Vol.1 スペイン人の妻とふたりで、かやぶきの宿をはじめました。

前略、  暑い日が続きますが、この動画をご覧のみなさま、はじめまして。スペインのバルセロナから、妻のティナと日本に引っ越してきた、トオルです。  いま僕らが住んでいるのは、京都のめっちゃ山奥にある美山というところです。  ご存知の方もいると思います。そう、あの「かやぶきの里」で有名な、美山です。京都のはしっこにあるこの町の築110年というかやぶき屋根の古民家を、
自分たちの手で改修して、宿を始めることにしたんです。  バルセロナにはティナと一緒に15年以上暮らしていました。ふたりで写真を撮りながら世界中を旅してきたんですけど、ここ何年かは、たびたび日本をおとずれていました。日本人も行かないような日本の隅々まで撮影しているうちに、京都のはしっこで、築110年というかやぶき屋根の古民家にめぐり合ったんです。  「物件は縁や」と言われますけれど、僕はまったく信じていませんでした。でも、ホンマにあるんですね、「縁」というものが。この物件に出会えたこと自体ラッキーなんですが、不思議な偶然があるんです。長くなるのでこの話はまたの機会にとっておきますが、僕らはまるで運命に導かれるように、バルセロナから美山にたどり着いたんです。  美山はご存知の通りど田舎です。というより「秘境」です。コンビニはありません。スーパーもありません。マクド?あるわけないですやん!唯一あった銀行も、僕らの移住とほぼ同時になくなりました。なーんにもありません。    でも、キレイな川が近く後を流れています。
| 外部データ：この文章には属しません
-- ==== Sys2Proof/WellFormed.lean ====
section
/-! DEFINITION. Which instruction terms stand for an encoding (wf), and which of those an operand-size and an
address-size attribute can decode (fits): 30_encoding R306, R323, R324, R341 to R347, R380. -/
namespace Sys2Proof

/-- The memory forms ModR/M and SIB can encode: the register field of each form leaves out the codes that mean another
form (30_encoding R341 to R343). -/
def MemRef.wf : MemRef → Bool
  | .base16 rm d => rm != 6 || d != .none
  | .abs16 _ => true
  | .base32 rm d => rm != 4 && (rm != 5 || d != .none)
  | .abs32 _ => true
  | .sib _ _ base d => base != 5 || d != .none
  | .sibAbs _ _ _ => true

def Rm.wf : Rm → Bool
  | .reg _ => true
  | .mem m => m.wf

/-- An 8-bit immediate. -/
def Imm.isByte : Imm → Bool
  | .i8 _ => true
  | _ => false

/-- Group 1: the immediate is one byte exactly when w = 0 or s = 1 (30_encoding R323). -/
def AluForm.wf : AluForm → Bool
  | .rmReg _ x _ => x.wf
  | .regRm _ _ x => x.wf
  | .accImm _ => true
  | .rmImm s w x imm => x.wf && (imm.isByte == (s || !w))

def IncForm.wf : IncForm → Bool
  | .rm _ x => x.wf
  | .reg _ => true

def TestForm.wf : TestForm → Bool
  | .rmReg _ x _ => x.wf
  | .rmImm x _ => x.wf
  | .accImm _ => true

def ShiftForm.wf : ShiftForm → Bool
  | .one _ x => x.wf
  | .cl _ x => x.wf
  | .imm _ x _ => x.wf

def DblForm.wf : DblForm → Bool
  | .imm x _ _ => x.wf
  | .cl x _ => x.wf

def BitForm.wf : BitForm → Bool
  | .imm x _ => x.wf
  | .reg x _ => x.wf

def MovForm.wf : MovForm → Bool
  | .rmReg _ x _ => x.wf
  | .regRm _ _ x => x.wf
  | .rmImm x _ => x.wf
  | .regImm _ _ => true

/-- 90H is NOP, not XCHG eAX,eAX (30_encoding R420). -/
def XchgForm.wf : XchgForm → Bool
  | .rmReg _ x _ => x.wf
  | .acc r => r != 0

def PushForm.wf : PushForm → Bool
  | .rm x => x.wf
  | _ => true

/-- No POP CS (30_encoding R324). -/
def PopForm.wf : PopForm → Bool
  | .rm x => x.wf
  | .reg _ => true
  | .seg sr => sr != .cs

def NearForm.wf : NearForm → Bool
  | .rel _ => true
  | .rm x => x.wf

/-- CALL has no 8-bit displacement (42 R740). -/
def NearForm.wfCall : NearForm → Bool
  | .rel d => !d.isByte
  | .rm x => x.wf

def FarForm.wf : FarForm → Bool
  | .ptr _ => true
  | .mem m => m.wf

def FArith.wf : FArith → Bool
  | .m32 m => m.wf
  | .m64 m => m.wf
  | _ => true

def FReal.wf : FReal → Bool
  | .m32 m => m.wf
  | .m64 m => m.wf
  | .st _ => true

def FReal80.wf : FReal80 → Bool
  | .m32 m => m.wf
  | .m64 m => m.wf
  | .m80 m => m.wf
  | .st _ => true

def FInt.wf : FInt → Bool
  | .m16 m => m.wf
  | .m32 m => m.wf

def FInt64.wf : FInt64 → Bool
  | .m16 m => m.wf
  | .m32 m => m.wf
  | .m64 m => m.wf

def StswForm.wf : StswForm → Bool
  | .mem m => m.wf
  | .ax => true

def Pk.wf : Pk → Bool
  | .mm _ s => s.wf
  | .xmm _ s => s.wf

def PkShift.wf : PkShift → Bool
  | .by o => o.wf
  | _ => true

def MovdForm.wf : MovdForm → Bool
  | .toMm _ s => s.wf
  | .fromMm d _ => d.wf
  | .toXmm _ s => s.wf
  | .fromXmm d _ => d.wf

def MovqForm.wf : MovqForm → Bool
  | .toMm _ s => s.wf
  | .fromMm d _ => d.wf
  | .toXmm _ s => s.wf
  | .fromXmm d _ => d.wf

def XMove.wf : XMove → Bool
  | .load _ s => s.wf
  | .store d _ => d.wf

def XHalf.wf : XHalf → Bool
  | .load _ s => s.wf
  | .store d _ => d.wf

/-! Sizes: the address form must match the address-size attribute and a full-size immediate the operand-size
attribute (30_encoding R306, R347). -/

def MemRef.fits (as32 : Bool) : MemRef → Bool
  | .base16 _ _ => !as32
  | .abs16 _ => !as32
  | _ => as32

def Rm.fits (as32 : Bool) : Rm → Bool
  | .reg _ => true
  | .mem m => m.fits as32

def Imm.fits (os32 : Bool) : Imm → Bool
  | .i8 _ => true
  | .i16 _ => !os32
  | .i32 _ => os32

def MOffs.fits (as32 : Bool) : MOffs → Bool
  | .o16 _ => !as32
  | .o32 _ => as32

def FarPtr.fits (os32 : Bool) : FarPtr → Bool
  | .p16 _ _ => !os32
  | .p32 _ _ => os32

def AluForm.fits (os32 as32 : Bool) : AluForm → Bool
  | .rmReg _ x _ => x.fits as32
  | .regRm _ _ x => x.fits as32
  | .accImm x => x.fits os32
  | .rmImm _ _ x y => x.fits as32 && y.fits os32

def IncForm.fits (_os32 as32 : Bool) : IncForm → Bool
  | .rm _ x => x.fits as32
  | .reg _ => true

def TestForm.fits (os32 as32 : Bool) : TestForm → Bool
  | .rmReg _ x _ => x.fits as32
  | .rmImm x y => x.fits as32 && y.fits os32
  | .accImm x => x.fits os32

def ShiftForm.fits (_os32 as32 : Bool) : ShiftForm → Bool
  | .one _ x => x.fits as32
  | .cl _ x => x.fits as32
  | .imm _ x _ => x.fits as32

def DblForm.fits (_os32 as32 : Bool) : DblForm → Bool
  | .imm x _ _ => x.fits as32
  | .cl x _ => x.fits as32

def BitForm.fits (_os32 as32 : Bool) : BitForm → Bool
  | .imm x _ => x.fits as32
  | .reg x _ => x.fits as32

def MovForm.fits (os32 as32 : Bool) : MovForm → Bool
  | .rmReg _ x _ => x.fits as32
  | .regRm _ _ x => x.fits as32
  | .rmImm x y => x.fits as32 && y.fits os32
  | .regImm _ x => x.fits os32

def XchgForm.fits (_os32 as32 : Bool) : XchgForm → Bool
  | .rmReg _ x _ => x.fits as32
  | .acc _ => true

def PushForm.fits (os32 as32 : Bool) : PushForm → Bool
  | .rm x => x.fits as32
  | .reg _ => true
  | .imm x => x.fits os32
  | .seg _ => true

def PopForm.fits (_os32 as32 : Bool) : PopForm → Bool
  | .rm x => x.fits as32
  | .reg _ => true
  | .seg _ => true

def NearForm.fits (os32 as32 : Bool) : NearForm → Bool
  | .rel d => d.fits os32
  | .rm x => x.fits as32

def FarForm.fits (os32 as32 : Bool) : FarForm → Bool
  | .ptr p => p.fits os32
  | .mem m => m.fits as32

def FArith.fits (_os32 as32 : Bool) : FArith → Bool
  | .m32 m => m.fits as32
  | .m64 m => m.fits as32
  | .st0 _ => true
  | .sti _ => true

def FReal.fits (_os32 as32 : Bool) : FReal → Bool
  | .m32 m => m.fits as32
  | .m64 m => m.fits as32
  | .st _ => true

def FReal80.fits (_os32 as32 : Bool) : FReal80 → Bool
  | .m32 m => m.fits as32
  | .m64 m => m.fits as32
  | .m80 m => m.fits as32
  | .st _ => true

def FInt.fits (_os32 as32 : Bool) : FInt → Bool
  | .m16 m => m.fits as32
  | .m32 m => m.fits as32

def FInt64.fits (_os32 as32 : Bool) : FInt64 → Bool
  | .m16 m => m.fits as32
  | .m32 m => m.fits as32
  | .m64 m => m.fits as32

def StswForm.fits (_os32 as32 : Bool) : StswForm → Bool
  | .mem m => m.fits as32
  | .ax => true

def Pk.fits (_os32 as32 : Bool) : Pk → Bool
  | .mm _ s => s.fits as32
  | .xmm _ s => s.fits as32

def PkShift.fits (os32 as32 : Bool) : PkShift → Bool
  | .by o => o.fits os32 as32
  | .immMm _ _ => true
  | .immXmm _ _ => true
家の敷地にも小川が流れ、庭の蛇口からは山から引いた水がこんこんと湧いています。目の前に迫る山は深く、雨が降れば必ず霧が立ち込め、水墨画の世界になります。雨が止むと心地よい風が谷間を通り抜け夜には星空がいっぱいに広がります。    これなんです、これ。僕たちが探し求めていた理想の場所。  そして、このかやぶきの古民家を再生して、ティナとふたりで宿を始めることにしました。この宿、かなり僕らの「手づくり」なんですよ。プロの力も借りていますけど、けっこう自分たちでやってるんです。スペインから運んだタイルを貼って自分たち好みにしたり、もともとある建具や家具をきれいに磨いて直したり。傷んでいるところも多かったので、かれこれ半年以上かかっているんですが、ふたりとも手つきがもはや職人です(笑)ペンキ屋さんにも、ホンマに褒められたんですよ。「素人レベルちゃうで!」って。  このまま永遠にかかるんちゃうかと思いましたが、かなり頑張って今年の夏にオープンすることになりました。お客さんがきてくれるか毎日心配な気持ちです。みなさん、ぜひ遊びに来てください。思いっきりおもてなししますよ。これから僕らのくらしと、この宿のことを、紹介していきたいと思います。ぜひ、この家にきたつもりになって、楽しんでください。  では、また!